Amazon Forest Unexpectedly Resilient to Drought

The extensive forests of South America's Amazon are turning out to be tougher than expected when it comes to withstanding the onslaughts of a changing climate. A team of U.S. and Brazilian scientists

Thursday, September 27th 2007, 5:57 pm

By: News On 6


The extensive forests of South America's Amazon are turning out to be tougher than expected when it comes to withstanding the onslaughts of a changing climate. A team of U.S. and Brazilian scientists using the insightful eyes of two NASA satellites has shown that one of the worst droughts in decades could not stop the undisturbed regions of the Amazon forest from "greening up."

The Amazon drought of 2005 reached its peak just as the region's annual dry season was beginning, from July through September. Although the double whammy of the parched conditions might be expected to slow the growth of the forest's leafy canopy, in much of the drought-stricken areas the canopy became significantly greener -- an indication of increased photosynthetic activity.

“Instead of ‘hunkering down’ during a drought as you might expect, the forest responded positively to drought, at least in the short term," said study author Scott R. Saleska, an assistant professor of ecology and evolutionary biology at the University Of Arizona. "It's a very interesting and surprising response."

The new finding contradicts a prominent global climate model that predicts the Amazon forest would begin to "brown down" after just a month of drought. The model also predicts an eventual forest collapse, shifting the ecosystem permanently from a thick, evergreen, broad-leaved forest to a grassy savanna.

"No one had looked at this issue with observations that are available from satellites," said co-author Kamel Didan, an associate research scientist in the University of Arizona's department of soil, water and environmental science. "We took the opportunity of the most recent drought, the 2005 drought, to do so."

"A big chunk of the Amazon forest -- the southwest region where the drought was severest -- reacted positively," said Didan. "The forest showed signs of being more productive. That's the big news." The new study, which was supported by NASA research funding, was published on Sept. 20 in Science Express, the online version of the journal Science.

The researchers and their colleagues already knew the Amazon forest took advantage of the annual dry season's relatively cloudless skies to soak up the sun and grow. From a previous study that used NASA satellite data combined with additional field measurements, the researchers found that intact Amazon forest increases photosynthesis, actually "greening up," during the dry season.

The severe 2005 drought and the detailed, long-term observations from two NASA satellites -- one that maps the greenness of vegetation, one that measures rainfall in the tropics -- gave the researchers what they needed to see how the Amazon forest responds to a major drought.

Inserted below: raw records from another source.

-- ==== Sys2Proof/Machine/Store.lean ====
section
/-! DEFINITION. The stores of wire values by dictionary key: the committed configuration (canonical: keys
strictly rising, no entry at its power-up value), the shadow (R339) and the content of a hoist (R341). -/

namespace Sys2Proof.Machine

/-- A store: pairs of key and wire value, keys strictly rising. -/
abbrev KV := List (Nat × Nat)

/-- The value held under a key. -/
def kvGet : KV → Nat → Option Nat
  | [], _ => none
  | (k', v) :: l, k => if k' = k then some v else kvGet l k

/-- Sets a key, keeping the order. -/
def kvSet : KV → Nat → Nat → KV
  | [], k, v => [(k, v)]
  | (k', v') :: l, k, v =>
    if k < k' then (k, v) :: (k', v') :: l
    else if k = k' then (k, v) :: l
    else (k', v') :: kvSet l k v

/-- Removes a key. -/
def kvDel : KV → Nat → KV
  | [], _ => []
  | (k', v') :: l, k => if k' = k then l else (k', v') :: kvDel l k

/-- Keys strictly rising, all above the bound. -/
def kvSorted : Option Nat → KV → Bool
  | _, [] => true
  | lo, (k, _) :: l => (match lo with | none => true | some b => decide (b < k)) && kvSorted (some k) l

/-- The committed value of an entry: its record, or its power-up value (R433). -/
def cfgGet (c : KV) (k : Nat) : Nat := (kvGet c k).getD (powerUp k)

/-- Commits a value in canonical form: a power-up value has no record (R350). -/
def cfgSet (c : KV) (k v : Nat) : KV := if v = powerUp k then kvDel c k else kvSet c k v

/-- The canonical form of a committed configuration. -/
def cfgWf (c : KV) : Bool := kvSorted none c && c.all fun p => decide (p.2 ≠ powerUp p.1)

/-- The committed configuration with a content applied (R342). -/
def cfgApply (c content : KV) : KV := content.foldl (fun acc p => cfgSet acc p.1 p.2) c

/-- Returns a content to the shadow; an entry already in the shadow keeps its newer value (R343). -/
def shadowReturn (shadow content : KV) : KV :=
  content.foldl (fun acc p => if (kvGet acc p.1).isSome then acc else kvSet acc p.1 p.2) shadow

end Sys2Proof.Machine
end

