/-- A sequenced frame (R264, R305): its payload after the common header and where its sample words lie. -/
structure Frame where
  typ      : Nat
  cls      : Nat
  octets   : List Nat
  /-- Octet offset and count of the sample words, and the channels of one output. -/
  sampleAt : Nat
  samples  : Nat
  chans    : List Nat
  firstOut : Nat
  blockTw  : TW
  /-- Stream of a part's last segment, with the local time of its bound (R289). -/
  deadline : Option (Nat × Nat)
  /-- Unit and last capture-sample index that the frame's release frees (R195). -/
  frees    : Option (Nat × Nat)
  /-- Poisoned words: sample index and channel (R306). -/
  poison   : List (Nat × Nat)
  /-- Flags that outputs have taken since the frame was formed: sample index, channel and flags (R103, R104). -/
  marks    : List (Nat × Nat × Nat)
  /-- The outputs that the frame carries, and their stream. -/
  outs     : List OutRec
  stream   : Nat
  /-- Words of the common header that are sent as read: word and value (R307, R316). -/
  header   : List (Nat × Nat)
  /-- The frame has moved to the reserve region since the latest tick. -/
  moved    : Bool
  /-- The copy of its framing words in the shadow area (R307): payload octets, and words of the common header. -/
  shadow     : List Nat
  shadowHead : List (Nat × Nat)
  /-- Local time at the start of the engine cycle in which the frame was formed (R296). -/
  formed   : Nat
deriving DecidableEq, Repr

/-- A frame entered into the stream buffer (R297 to R301). -/
structure Entered where
  frame  : Frame
  line   : Nat
  lines  : Nat
  /-- Lines not yet written. -/
  unwritten : Nat
  /-- Lines already freed. -/
  freed  : Nat
  ssn    : BitVec 32
  /-- Cumulative credit after the frame. -/
  credit : BitVec 32
  sent   : Bool
  acked  : Bool
  sentAt : Nat
  sentOn : Nat
deriving DecidableEq, Repr

/-- Stream buffer, class queues and reserve (chapter 12). -/
structure Buffers where
  /-- Class queues 4, 5, 6: frames in the assembly area, then frames in the reserve, each oldest first. -/
  asm      : List (List Frame)
  res      : List (List Frame)
  sbuf     : List Entered
  mark     : Nat
  write    : Nat
  depth    : Nat
  peak     : Nat
  overrun  : Bool
  overrunCycles : Nat
  /-- Position of the retransmission in the list of entered frames' SSNs. -/
  retx     : Option (BitVec 32)
  parityErrors : Nat
  poisoned : Nat
  shadowReads : Nat
  unrecovered : Nat
  reservePeak : Nat
  reserveStops : Nat
  /-- The engine cycle, by its local time, in which the ports of the stream buffer have last acted on a release (R299). -/
  portsAt  : Option Nat
  /-- Continuation segments of the present engine cycle, which enter their queue last (R296). -/
  late     : List Frame
deriving DecidableEq, Repr

/-- One port (R280 to R284). -/
structure Port where
  status   : Bool
  role     : Nat
  /-- The port out of which the break notice of its local fault went, until its link returns (R282). -/
  broke    : Option Nat
  faults   : Nat
  retx     : Nat
  /-- Local time since which the port has been down, and up. -/
  downFrom : Option Nat
  upFrom   : Option Nat
  /-- Waiting at the port, oldest first: payloads of break notices, whole forwarded frames, payloads of the module's
  own trigger messages. -/
  breaks   : List (List Nat)
  fwd      : List (List Nat)
  msgs     : List (List Nat)
  /-- Octets of the declared share left in this frame (R313). -/
  shareLeft : Nat
deriving DecidableEq, Repr

/-- The link layer (R275 to R279). -/
structure Link where
  ports      : List Port
  ssnNext    : BitVec 32
  creditUsed : BitVec 32
  creditLimit : BitVec 32
  ackNext    : BitVec 32
  /-- Cumulative credit of the frames before ACK_NEXT. -/
  ackCredit  : BitVec 32
  discards   : Nat
  noticeSeq  : BitVec 32
  /-- Dictionary answers that wait for transmission, oldest first. -/
  own        : List Answer
  ctlLeft    : Nat
  /-- The engine cycle, by its local time, in which an acknowledgement last moved ACK_NEXT (R256). -/
  ackAt      : Option Nat
  /-- A frame tick has come since BOOT, and PORT_ROLE reads the roles (R280, R433). -/
  rolesRead  : Bool
deriving DecidableEq, Repr

/-- One capture sample of a unit's store (R184). -/
structure CapSample where
  idx   : Nat
  n     : Nat
  ident : Nat
  epoch : BitVec 16
  shift : Int
  vals  : List Int
  flags : List Nat
deriving DecidableEq, Repr

/-- One accepted capture (R191, R194). -/
structure Capture where
  number  : Nat
  trigTw  : TW
  /-- Epoch of the trigger instant, and the grid instant that it is, where it is one. -/
  epoch   : BitVec 16
  grid    : Option (Nat × Nat)
  kind    : Nat
  /-- The unit's channels, source stream, its rate and the unit's k at acceptance. -/
  mask    : Nat
  stream  : Nat
  rate    : Nat
  avgK    : Nat
  streaming : Bool
  /-- Store index of the first sample, of the trigger sample, once known, and the pre-trigger count. -/
  first   : Nat
  trig    : Option Nat
  pre     : Nat
  post    : Nat
  /-- TRG_POST at acceptance. -/
  q       : Nat
  /-- Instant and epoch of the first sample, once it is packed, and epoch of the trigger sample, once it is stored. -/
  firstAt : Option (TW × BitVec 16)
  trigEpoch : Option (BitVec 16)
  /-- A time step lies between the first sample and one packed since. -/
  changed : Bool
  shortPre : Bool
  /-- The trigger instant lay ahead at acceptance: a step may still change what comes before it. -/
  ahead   : Bool
  truncated : Bool
  closed  : Bool
  /-- Samples already packed into segments. -/
  packed  : Nat
  generation : BitVec 32
  missedSince : Nat
deriving DecidableEq, Repr
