-- ==== Sys2Proof/Machine/NetTime.lean ====
section
/-! DEFINITION. The PTP messages of the ring ports (R210 to R222): link delays, the transparent clock, the best master
and the timing port, re-routes (R234, R235), and the commands that set time (R29, R30, R232). -/

namespace Sys2Proof.Machine

/-- An active ring port: role 1 or 2, with its link up (R210, R280). -/
def activePort (s : State) (p : Nat) : Bool :=
  let q := portAt s p
  q.status && (decide (q.role = 1) || decide (q.role = 2))

/-- The other active ring port (R218, R265). -/
def otherPort (s : State) (p : Nat) : Option Nat := (List.range 4).find? fun q => decide (q ≠ p) && activePort s q

/-- C_in of port p in correction units (Table 9.2). -/
def fixedIn (p : Nat) : Int := ([837, 847, 865, 875].getD p 0) * 4096
/-- C_out of port p. -/
def fixedOut (p : Nat) : Int := ([762, 772, 790, 800].getD p 0) * 4096

/-- Reference-plane instant of an ingress timestamp (R212). -/
def instantIn (s : State) (p : Nat) (t : Int) : Int := t - (fixedIn p + cfgInt s 64 0x4102 p)
/-- Reference-plane instant of an egress timestamp. -/
def instantOut (s : State) (p : Nat) (t : Int) : Int := t + (fixedOut p + cfgInt s 64 0x4103 p)

/-- Difference b − a of two instants in correction units, across the wrap of the time word (R17). -/
def corrDiff (a b : Int) : Int := (BitVec.ofInt 72 (b - a)).toInt

/-- Mean link delay of port p in correction units; 0 while it has none (R215). -/
def linkDelay (s : State) (p : Nat) : Int := roundRat (meanOf (ptpAt s p).delays)

/-- A_p. -/
def asymmetry (s : State) (p : Nat) : Int := cfgInt s 64 0x4104 p

/-- The time word of a 1588 timestamp, `sub` the part below a nanosecond in units (R14). -/
def timestampTw (sec ns sub : Nat) : TW := BitVec.ofNat 64 ((sec * 10 ^ 9 + ns) * 256 + sub)

/-- The same without the wrap: units since the PTP epoch. -/
def timestampFull (sec ns sub : Nat) : Nat := (sec * 10 ^ 9 + ns) * 256 + sub

/-- The mean link delay that the transparent clock adds: while the link delay is invalid, the last valid one (R216). -/
def transitDelay (s : State) (p : Nat) : Int :=
  if (ptpAt s p).valid then linkDelay s p else (ptpAt s p).kept.getD (linkDelay s p)

/-- A port that holds a ring role (R210, R280). -/
def ringPort (s : State) (p : Nat) : Bool := decide ((portAt s p).role = 1) || decide ((portAt s p).role = 2)

/-- The up port (R280). -/
def upPort (s : State) : Option Nat := (List.range 4).find? fun p => decide ((portAt s p).role = 1)

/-- What a change of X_rx by rx and of X_tx by tx makes of the measured delays of a port: they change with the instants, so
that the next exchanges agree with them and no re-route is declared (Table 9.6). -/
def PtpPort.recable (rx tx : Int) (x : PtpPort) : PtpPort :=
  let f (d : Int) : Int := d - roundDiv (rx + tx) 2
  { x with
    delays := x.delays.map f
    rejected := x.rejected.map f
    rerouted := x.rerouted.map f
    kept := x.kept.map f
    pend := x.pend.map fun y => (y.1, y.2 + tx)
    resp := x.resp.map fun y => (y.1, y.2.1 + tx, y.2.2.1 - rx, y.2.2.2) }

/-- Counts a message discarded by R210. -/
def ptpDiscard (s : State) : State := { s with ptp.discards := satInc s.ptp.discards }

/-- Naturals in lexicographic order. -/
def lexLt : List Nat → List Nat → Bool
  | a :: l, b :: m => decide (a < b) || (decide (a = b) && lexLt l m)
  | _, _ => false

/-- Data set a is better than b (the comparison of IEEE 1588-2019 that R219 runs). -/
def announceBetter (a b : Announce) : Bool :=
  if a.gm = b.gm then lexLt [a.steps, a.parent.toNat] [b.steps, b.parent.toNat]
  else lexLt [a.priority1, a.clockClass, a.accuracy, a.variance, a.priority2, a.gm.toNat]
    [b.priority1, b.clockClass, b.accuracy, b.variance, b.priority2, b.gm.toNat]

/-- Identity of a master as R220 compares it. -/
def masterId (a : Announce) : BitVec 64 × BitVec 80 := (a.gm, a.parent)

/-- The foreign master window of the best master clock algorithm: four announce intervals, in units (R219). -/
def foreignWindow (s : State) : Nat := 128000000000 * 2 ^ (cfgInt s 8 0x4012 2 + 3).toNat

/-- A foreign master counts with two Announces inside the window; the best master stays until its receipt timeout. -/
def Foreign.counts (s : State) (m : Foreign) : Bool :=
  match m.heard with
  | _ :: t :: _ =>
    decide (s.time.cyc ≤ t + foreignWindow s) || (match s.ptp.best with | some b => decide (b.parent = m.data.parent) | none => false)
  | _ => false

/-- Qualified masters of port p (R219). -/
def qualified (s : State) (p : Nat) : List Announce :=
  let acc := cfgAt s 0x4012 6
  if ringPort s p then
    ((ptpAt s p).masters.filter fun m => m.counts s && decide (m.data.steps < 255)
      && (decide (acc = 0) || decide (m.data.gm.toNat = acc))).map (·.data)
  else []

/-- The better of two data sets. -/
def betterOf (a : Option Announce) (b : Announce) : Option Announce :=
  match a with
  | some x => if announceBetter b x then some b else some x
  | none => some b

/-- The best master. -/
def bestMaster (s : State) : Option Announce := ((List.range 4).flatMap (qualified s)).foldl betterOf none

/-- Port p is active and carries a master with a valid link delay. -/
def carries (s : State) (b : Announce) (p : Nat) : Bool :=
  activePort s p && (qualified s p).any (fun m => decide (masterId m = masterId b)) && (ptpAt s p).valid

One of the instruments on NASA's Terra satellite, launched in 1999 -- the Moderate Resolution Imaging Spectroradiometer, or MODIS, – provides month-to-month maps of changes in vegetation status across the Amazon (and the world). The one-of-a-kind Tropical Rainfall Measuring Mission spacecraft, launched in 1997, collects observations of rainfall.

The scientists used the seven-to-nine years of observations from these satellites to map "normal" rainfall and greenness conditions in non-drought years. When they compared those conditions to the same months of the 2005 drought, the researchers found that areas of Amazon's intact forests that had received below-normal rainfall in 2005 also had above-average greenness.

Global climate models predict the Amazon forest will cut back photosynthesis quickly when a drought starts. That slowdown in plant growth would create a positive feedback loop: as the forest shuts down more and more, it removes less and less carbon dioxide from the atmosphere. The carbon dioxide ordinarily sequestered by growing trees would remain in the atmosphere, increasing global warming and further accelerating the forest's decline and additional carbon-dioxide-fueled warming.

By contrast, the research team's findings suggest the opposite happens, at least in the short-term. The drought-induced flush of forest growth would dampen global warming, not accelerate it. During the 2005 drought, Amazon forest trees flourished in the sunnier-than-average weather, most likely by tapping water sources deep in the forest soil. To grow, trees must take up more carbon dioxide, thus drawing down the levels of atmospheric carbon dioxide.